Dr. Jeannie Stone celebrates Ashley Jones’ selection as STAR teacher in 2018.

It’s too late to convince Jeannie Stone to stay. If you’re a Richardson ISD parent, teacher or taxpayer who agrees with the Texas PTA that she’s one of the best educational leaders in the state, you are out of time and out of luck. Lake Highlands Advocate reported Friday that she’d been negotiating a “separation agreement” from the district after some board members made it clear they want her gone and a group of disgruntled parents began wearing “Fire Stone” tees to public meetings. The board has added “consider voluntary separation and release agreement for superintendent” and “consider appointment of interim superintendent” to the agenda for Monday night’s meeting.
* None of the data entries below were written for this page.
def execMovk0 (site : Nat) (s : State) : Out := rdRow 0xA site anyField s fun h w => movk 0 (getG h (rdOf w)) w
def execMovk1 (site : Nat) (s : State) : Out := rdRow 0xB site anyField s fun h w => movk 1 (getG h (rdOf w)) w
def execMovk2 (site : Nat) (s : State) : Out := rdRow 0xC site anyField s fun h w => movk 2 (getG h (rdOf w)) w
def execMovk3 (site : Nat) (s : State) : Out := rdRow 0xD site anyField s fun h w => movk 3 (getG h (rdOf w)) w

/-- The cond field (R199). -/
def condOp (c : Nat) (a b : Word) : Bool :=
  if c = 0 then a == b else if c = 1 then a != b else if c = 2 then a.slt b else if c = 3 then !a.slt b
  else if c = 4 then decide (a < b) else !decide (a < b)

def execCmp (site : Nat) (s : State) : Out :=
  opRow 0x10 site (fun w => bf w 0 5 == 0 && bf w 5 3 ≤ 5) s fun s w =>
    retire s site fun h => setP h (bf w 18 3) (condOp (bf w 5 3) (getG h (bf w 13 5)) (getG h (bf w 8 5)))

def execCmpi (site : Nat) (s : State) : Out :=
  opRow 0x11 site (fun w => bf w 10 3 ≤ 5) s fun s w =>
    retire s site fun h => setP h (bf w 18 3) (condOp (bf w 10 3) (getG h (bf w 13 5)) (sx 10 (bf w 0 10)))

/-- pa op pb by fn. -/
def plogOp (fn : Nat) (a b : Bool) : Bool :=
  if fn = 0 then a && b else if fn = 1 then a || b else if fn = 2 then a != b else if fn = 3 then a && !b else fn == 4

def execPlog (site : Nat) (s : State) : Out :=
  opRow 0x12 site (fun w => bf w 4 8 == 0 && bf w 0 4 ≤ 5) s fun s w =>
    retire s site fun h =>
      setP h (bf w 18 3) (plogOp (bf w 0 4) (h.preds.getLsbD (bf w 15 3)) (h.preds.getLsbD (bf w 12 3)))

/-! ## Loads and stores (R200, R201, R382) -/

/-- ra + scaled offset. -/
def accessAddr (h : Hearth) (w size : Nat) : Word := getG h (raOf w) + BitVec.ofNat 64 size * imm11 w

/-- A staging access: MISALIGN off its alignment or outside staging. -/
def stagingAccess (op site size : Nat) (s : State) (run : State → Nat → Nat → State) : Out :=
  opRow op site anyField s fun s w =>
    let a := accessAddr (hearth s site) w size
    if a.toNat % size ≠ 0 ∨ Config.stagingBytes ≤ a.toNat then siteTrap s site 2 a else run s w a.toNat

/-- The sequencer itself as a requester of loads and stores. -/
def bySequencer (site : Nat) : Req := byItem 0 site 16 0

/-- What the sequencer reads while items that it has not waited for run (R178). -/
def seqAmid {α : Type} (s : State) (site : Nat) (f : State → α × State) : α × State := amid s site 16 0 f

/-- A staging load; an uncorrectable unit ends the site. -/
def loadStaging (size site : Nat) (s : State) (w a : Nat) : State :=
  match seqAmid s site fun s => stRead s site a size (bySequencer site) with
  | (some b, s) => retire s site fun h => setG h (rdOf w) (BitVec.ofNat 64 (leNat b))
  | (none, s) => endSite s site .busError 0

/-- A staging store. -/
def storeStaging (size site : Nat) (s : State) (w a : Nat) : State :=
  retire (stWrite s site a (leBytes size (getG (hearth s site) (rdOf w)).toNat) (bySequencer site)) site id

def execLds (site : Nat) (s : State) : Out := stagingAccess 0x18 site 8 s (loadStaging 8 site)
def execLws (site : Nat) (s : State) : Out := stagingAccess 0x19 site 4 s (loadStaging 4 site)
def execSts (site : Nat) (s : State) : Out := stagingAccess 0x1A site 8 s (storeStaging 8 site)
def execSws (site : Nat) (s : State) : Out := stagingAccess 0x1B site 4 s (storeStaging 4 site)

/-- A region access: MISALIGN off its alignment; one that leaves the hearth waits for a mesh request tag (R179). -/
def regionAccess (op site size : Nat) (s : State) (run : State → Nat → Nat → State) : Out :=
  opRow op site anyField s fun s w =>
    let a := accessAddr (hearth s site) w size
    if a.toNat % size ≠ 0 then siteTrap s site 2 a
    else if tagFor s (hearth s site).tenant site a.toNat size then run s w a.toNat else s

/-- A region load: PROT outside the tenant's regions, BUS_ERROR or POISONED on an uncorrectable word. -/
def loadRegion (size site : Nat) (s : State) (w a : Nat) : State :=
  match seqAmid s site fun s => readSpan s (hearth s site).tenant a size (bySequencer site) with
  | (.bytes b, s) => retire s site fun h => setG h (rdOf w) (BitVec.ofNat 64 (leNat b))
  | (.prot, s) => endSite s site .prot 3
  | (.bad k, s) => endSite s site (ueStatus k) 0

/-- A region store. -/
def storeRegion (size site : Nat) (s : State) (w a : Nat) : State :=
  match writeSpan s (hearth s site).tenant a (leBytes size (getG (hearth s site) (rdOf w)).toNat) (bySequencer site) with
  | (.ok, s) => retire s site id
  | (.prot, s) => endSite s site .prot 3
  | (.bad k, s) => endSite s site (ueStatus k) 0

def execLdr (site : Nat) (s : State) : Out := regionAccess 0x1C site 8 s (loadRegion 8 site)
def execLwr (site : Nat) (s : State) : Out := regionAccess 0x1D site 4 s (loadRegion 4 site)
def execStr (site : Nat) (s : State) : Out := regionAccess 0x1E site 8 s (storeRegion 8 site)
def execSwr (site : Nat) (s : State) : Out := regionAccess 0x1F site 4 s (storeRegion 4 site)

/-! ## Control (R200, R207, R210) -/

/-- pc + 4·x[21]. -/
def branchTo (h : Hearth) (w : Nat) : Word := h.pc + 4#64 * off21 w

def execBr (site : Nat) (s : State) : Out :=
  opRow 0x20 site anyField s fun s w => retireTo s site (branchTo (hearth s site) w) id

def execCall (site : Nat) (s : State) : Out :=
  opRow 0x21 site anyField s fun s w =>
    retireTo s site (branchTo (hearth s site) w) fun h => setG h 31 (h.pc + 4)

/-- Only ra and q of form Q may be non-zero, as `useRd`, `useRa`, `useQ` say. -/
def qFields (useRd useRa useQ : Bool) (w : Nat) : Bool :=
  bf w 0 7 == 0 && (useRd || rdOf w == 0) && (useRa || raOf w == 0) && (useQ || qOf w == 0)

def execJr (site : Nat) (s : State) : Out :=
  opRow 0x22 site (qFields false true false) s fun s w =>
    let a := getG (hearth s site) (raOf w)
    if a.toNat % 4 ≠ 0 then siteTrap s site 2 a else retireTo s site a id

/-! ## Issuing and waiting (R202, R204, R208) -/

/-- The channel of a DMA queue has halted. -/
def channelHalted (h : Hearth) (q : Nat) : Bool := 8 ≤ q && h.dmaHalted.contains (q - 8)

/-- The descriptor of an Andiron item is fetched with a mesh request tag when it lies outside the hearth (R179). -/
def descTag (s : State) (site q : Nat) (b : List Byte) : Bool :=
  q != 4 || tagFor s (hearth s site).tenant site (fld b 8 8) 96

/-- A checked block of a queue with a free credit is issued; rd takes the item's number. -/
def issueBlock (s : State) (site q rd : Nat) (b : List Byte) : State :=
  let num := nextItem (hearth s site) q
  issueItem (retire s site fun h => setG h rd (BitVec.ofNat 64 num)) site q b

def execIssue (site : Nat) (s : State) : Out :=
  opRow 0x28 site (fun w => qFields true true true w && queueNumber (qOf w)) s fun s w =>
    let q := qOf w
    let a := getG (hearth s site) (raOf w)
    if channelHalted (hearth s site) q then endSite s site .channelHalt (q - 8)
    else if a.toNat % 32 ≠ 0 ∨ Config.stagingBytes ≤ a.toNat then siteTrap s site 2 a
    else match seqAmid s site fun s => stRead s site a.toNat 32 (bySequencer site) with
      | (none, s') => endSite s' site .busError 0
      | (some b, s') =>
        match badItem s' site q b with
        | some off => siteTrap s' site 5 (BitVec.ofNat 64 off)
        | none =>
          match itemAbsent s' site q b with
          | some (some v) => siteTrap s' site 3 v
          | some none => siteTrapOpen s' site 3
          | none =>
            match itemProt s' site q b with
            | some det => endSite s' site .prot det
            | none => if creditFree (hearth s' site) q && descTag s' site q b then issueBlock s' site q (rdOf w) b else s

/-- The program has waited for a completion counter to reach `n` (R178). -/
def noteWait (h : Hearth) (q n : Nat) : Hearth :=
  { h with waited := if reached (lookD 0 h.waited q) n then h.waited else putD 0 h.waited q n }

def execWaitq (site : Nat) (s : State) : Out :=
  opRow 0x29 site (fun w => qFields false true true w && queueNumber (qOf w)) s fun s w =>
    let h := hearth s site
    let t := (getG h (raOf w)).toNat % 2 ^ 32
    if channelHalted h (qOf w) then endSite s site .channelHalt (qOf w - 8)
    else if !reached (lookD 0 h.issued (qOf w)) t then siteTrapOpen s site 6
    else if reached (lookD 0 h.completed (qOf w)) t then retire s site fun h => noteWait h (qOf w) t else s

/-- RDQ: a program that has seen the counter has waited for it (DEDUCED, log entry 9). -/
def execRdq (site : Nat) (s : State) : Out :=
  opRow 0x2A site (fun w => qFields true false true w && queueNumber (qOf w)) s fun s w =>
    retire s site fun h =>
      let n := lookD 0 h.completed (qOf w)
      setG (noteWait h (qOf w) n) (rdOf w) (BitVec.ofNat 64 n)
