-- ==== Sys2Proof/Machine/Sweep.lean ====
section
/-! DEFINITION. Sweep, erasure marks, spare-column repair, leaky buckets (17 R367-R380, R385, 15 R335). -/

namespace Sys2Proof.Machine

/-! ## The column tracker (R373-R375) -/

/-- Does the entry hold the key? -/
def TrackEntry.is (e : TrackEntry) (sub u d : Nat) : Bool := e.subarray == sub && e.u == u && e.d == d

/-- An entry after one more error with its key. -/
def TrackEntry.feed (e : TrackEntry) (value : Bool) : TrackEntry :=
  if e.value = value then { e with rows := e.rows + 1 } else { e with mixed := true }

/-- An entry that is a line fault. -/
def TrackEntry.fault (e : TrackEntry) : Bool := 4 ≤ e.rows && !e.mixed

def setTracker (s : State) (k : Nat) (l : List TrackEntry) : State :=
  modMem s fun m => { m with trackers := putD [] m.trackers k l }

/-- One corrected error of data bit `d` in a row feeds the tracker; the fourth row without MIXED is a line fault (R374, R375). -/
def feedTracker (s : State) (site bank sub u d : Nat) (value : Bool) (addr : Nat) (synd : Check) : State :=
  let k := 128 * site + bank
  let l := lookD [] s.mem.trackers k
  match l.find? (·.is sub u d) with
  | some e =>
    let e' := e.feed value
    if e'.fault then
      modMem (setTracker s k (l.filter fun x => !x.is sub u d)) fun m =>
        { m with faultsDue := m.faultsDue ++
                   [{ site := site, bank := bank, subarray := sub, u := u, d := d, rows := e'.rows, addr := addr, syndrome := synd }] }
    else setTracker s k (l.map fun x => if x.is sub u d then e' else x)
  | none =>
    if l.length < 16 then
      setTracker s k (l ++ [{ subarray := sub, u := u, d := d, value := value, rows := 1, mixed := false }])
    else countAt s 0x227 site 1

/-! ## One word (R370) -/

/-- A Sweep rewrite or poisoning is counted at its site (R426). -/
def countSweep (s : State) (p : Place) (event : Nat) : State := if p.hbm then s else countAt s event p.unit 1

/-- The corrected word is rewritten, its bucket raised, and a slice data bit feeds the tracker (R370, R374). -/
def sweepCorrected (s : State) (p : Place) (h : Option Home) (w : StoredWord) (flips : List Nat) : State :=
  let synd := syndrome w p.cover
  let s := raiseBucket s p (homeTenant s h p.hbm p.unit) (homeAddr h) 0xFF synd
  let fixed := encode (flipData w.data flips) p.cover
  let erased := erasureOf s p
  let s := countSweep (modMem s fun m =>
    if p.hbm then { m with hbm := put m.hbm p.index fixed } else { m with slice := put m.slice p.index fixed }) p 0x226
  match flips.filter fun x => x < 256 && some x != erased with
  | [d] =>
    if p.hbm then s
    else
      let row := p.addr % Config.bankWords / 64
      feedTracker s p.unit p.bank (row / 512) (p.addr % 64) d (w.data.getLsbD d) p.addr synd
  | _ => s

/-- Sweep at one word: eligible words are decoded and acted on; a correction of the erased bit alone is neither rewritten nor counted
(R367, R370, R377, R425). -/
def sweepWord (s : State) (hbm : Bool) (unit addr : Nat) : State :=
  let h := homeOf s hbm unit addr
  if !eligible s h hbm unit then s
  else
    let p := homePlace h hbm unit addr
    let s := countSweep s p 0x225
    match stored? s p with
    | none => s
    | some w =>
      match placeClass s p w with
      | .clean | .poisoned => s
      | .corrected flips =>
        if some flips = (erasureOf s p).map ([·]) then s else sweepCorrected s p h w flips
      | .address | .ue => countSweep (poisonPlace s p h) p 0x226

/-- Key of a unit in Mem.cursor and Mem.passes. -/
def sweepKey : SweepUnit → Nat
  | .bank site b => 128 * site + b
  | .channel pc => 25600 + pc

/-- Rows of a bank, 2 KiB blocks of a pseudo-channel (R368). -/
def sweepSteps : SweepUnit → Nat
  | .bank _ _ => 6144
  | .channel _ => 549317

def sweepUsable (s : State) : SweepUnit → Bool
  | .bank site b => bankLive s site b
  | .channel pc => channelLive s pc

/-- The words of one row or block; the last block of a pseudo-channel is short (R214, R368). -/
def visitUnit (s : State) : SweepUnit → Nat → State
  | .bank site b, row => (List.range 64).foldl (fun s i => sweepWord s false site (Config.bankWords * b + 64 * row + i)) s
  | .channel pc, blk =>
    ((List.range 64).filter fun i => 64 * blk + i < Config.channelWords).foldl (fun s i => sweepWord s true pc (64 * blk + i)) s

/-- The cursor moves on; at the end of a pass the pass counts, and a bank's tracker is cleared (R368, R372, R373). -/
def sweepAdvance (s : State) (u : SweepUnit) : State :=
  let k := sweepKey u
  let c := lookD 0 s.mem.cursor k + 1
  if c < sweepSteps u then modMem s fun m => { m with cursor := putD 0 m.cursor k c }
  else modMem s fun m =>
    { m with cursor := del m.cursor k, passes := put m.passes k ((lookD 0 m.passes k + 1) % 2 ^ 64),
             trackers := if k < 25600 then del m.trackers k else m.trackers }

/-- A unit's visit (R368, R369). -/
def execSweepVisit (u : SweepUnit) (s : State) : Out :=
  guarded u.ok .noSuchUnit <|
    if live s && sweepUsable s u then sweepAdvance (visitUnit s u (lookD 0 s.mem.cursor (sweepKey u))) u else s

/-! ## Line faults and repairs (R376-R379) -/

/-- The oldest line fault is marked, or not, and a repair becomes pending (R376). -/
def execErasureMark (s : State) : Out :=
  .next <|
    match s.mem.faultsDue with
    | [] => s
    | f :: rest =>
      let s := modMem s fun m => { m with faultsDue := rest }
      let k := subKey f.site f.bank f.subarray
      if !bankLive s f.site f.bank then lineRecord s 4 f true false [0]
      else
        let s := modMem s fun m => { m with repairs := m.repairs ++ [f] }
        if (look s.mem.erasures k).isSome then lineRecord s 4 f true false [0]
        else lineRecord (modMem s fun m => { m with erasures := put m.erasures k (f.d, f.u) }) 4 f false false [0]

/-- A pending repair of a bank whose site belongs to no tenant (R378). -/
def execSpareColumnRepair (site bank : Nat) (s : State) : Out :=
  guarded (inSite site bank 128) .noSuchSite <|
    match s.mem.repairs.find? fun f => f.site == site && f.bank == bank with
    | none => s
    | some f => if live s && bankLive s site bank && (ownerOf s site).isNone then repairOne s f else s

/-! ## Leaky buckets (R335, R385) -/

/-- Key of a bucket in Ash.buckets. -/
def bucketNumber : Bucket → Nat
  | .layer site l => 8 * site + l
  | .channel pc => 1600 + pc

/-- LEAK_S seconds have passed since the bucket's last leak: it loses 1, unless it is at 0. -/
def execBucketLeak (b : Bucket) (s : State) : Out :=
  guarded b.ok .noSuchUnit <|
    let k := bucketNumber b
    let since := lookD s.ash.leakBase s.ash.leakAt k
    let step := s.ash.leakS * 10 ^ 9
    if s.dev.state != .off && due s since step then
      modAsh s fun a => { a with buckets := putD 0 a.buckets k (lookD 0 a.buckets k - 1), leakAt := put a.leakAt k (since + step) }
    else s

end Sys2Proof.Machine
end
Stone is not expected to attend the board meeting – perhaps no financial settlement is enough to subject oneself to public torture another time – but supporters are planning to present a petition praising her dedication and accomplishments.

“Over the last few difficult years in education, we have felt incredibly lucky to be in a district with a Superintendent and School Board members that value safety and science over politics and seek to make all students feel included and valued,” wrote Erik Archilla, a teacher in Richardson High School’s theater magnet program. “Sadly, we have allowed a small group of angry voices to steer the conversation and it has cost us valued members of our School Board and Administration.”

Archilla referred to another recent resignation – that of then-board president Karen Clardy, who worked for decades at Lake Highlands High School and represented Lake Highlands’ District 5 as a trustee until last month. Clardy came under fire by the same anti-mask, anti-vax, anti-DEI (diversity, equity and inclusion) and anti-SEL (social emotional learning) crowd which targeted Stone at meetings and on social media.

Archilla originally shared his petition mostly with RISD teacher friends, but the effort gained traction as word of Stone’s departure began to spread. He’s now surpassed his goal of 2,500 signatures.

“We as teachers, parents and community members want to voice our support for Dr. Stone and the RISD School Board for all of their tireless work over the past few years in service to our teachers and students. They have weathered a storm of criticisms and personal attacks throughout this trying time to give their best to RISD.”

If you’d like to add your name, you may log onto Change.org here. If you want to attend the meeting in person, RISD trustees and attorneys will first meet behind closed doors at 5 p.m. to discuss acceptance of the separation agreement. Public comments will begin at 6, and the public vote on Stone’s separation agreement will be considered immediately afterward.